Filter the records below for the word "headerCounter". Copy each line that holds it.

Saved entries
# # #
-- ==== Sys2Proof/Certificates/Slice0/Obligations.lean ====
section
/-! DEFINITION. The statements about the machine that are to be proved, in the order of the spec's files. A statement writes
the whole next state as an update of the old one, so that every field it does not name is unchanged. -/

open Sys2Proof Sys2Proof.Machine

/-! ## Encodings -/

/-- R72: packing and unpacking of the header word, as numbers; every 16-bit word is a header, and the layout is a bijection. -/
def Obligations.HeaderLayout : Prop :=
  (∀ (cmd : Command) (madd : BitVec 1) (ra : Addr) (cnt : Counter) (dl : BitVec 2),
    (pack cmd madd ra cnt dl).toNat =
        cmd.code.toNat * 2 ^ 14 + madd.toNat * 2 ^ 13 + (ra.toNat / 64) * 2 ^ 12 + (ra.toNat % 64) * 2 ^ 6 +
          cnt.toNat * 2 ^ 2 + dl.toNat ∧
      headerCommand (pack cmd madd ra cnt dl) = cmd ∧ headerMaster (pack cmd madd ra cnt dl) = madd ∧
      headerAddr (pack cmd madd ra cnt dl) = ra ∧ headerCounter (pack cmd madd ra cnt dl) = cnt ∧
      headerDataLength (pack cmd madd ra cnt dl) = dl) ∧
  ∀ h : Word,
    (headerCommand h).code.toNat = h.toNat / 2 ^ 14 ∧ (headerMaster h).toNat = h.toNat / 2 ^ 13 % 2 ∧
      (headerAddr h).toNat = h.toNat / 2 ^ 6 % 2 ^ 7 ∧ (headerCounter h).toNat = h.toNat / 2 ^ 2 % 2 ^ 4 ∧
      (headerDataLength h).toNat = h.toNat % 2 ^ 2 ∧
      pack (headerCommand h) (headerMaster h) (headerAddr h) (headerCounter h) (headerDataLength h) = h

/-- Decoding the encoding of a well-formed instruction gives it back, with every operand at every value. -/
def Obligations.DecodeEncodeAgree : Prop :=
  ∀ i : Instr, i.wf = true → decode i.format (encode i) = .ok i

/-- Each word list has one meaning: what decodes as a request begins with that instruction's own encoding (surplus operand
words are not read, the model's choice, entry 9), and what decodes as a message is that instruction's encoding. -/
def Obligations.EncodingUnique : Prop :=
  (∀ (words : List Word) (i : Instr), decodeRequest words = .ok i →
    encode i <+: words ∧ i.wf = true ∧ i.format = .req) ∧
  ∀ (words : List Word) (i : Instr), decodeReceived words = .ok i → encode i = words ∧ i.format = .msgHdr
# # #
■ Output below ■
      headerAddr (pack cmd madd ra cnt dl) = ra ∧ headerCounter (pack cmd madd ra cnt dl) = cnt ∧
      (headerAddr h).toNat = h.toNat / 2 ^ 6 % 2 ^ 7 ∧ (headerCounter h).toNat = h.toNat / 2 ^ 2 % 2 ^ 4 ∧
      pack (headerCommand h) (headerMaster h) (headerAddr h) (headerCounter h) (headerDataLength h) = h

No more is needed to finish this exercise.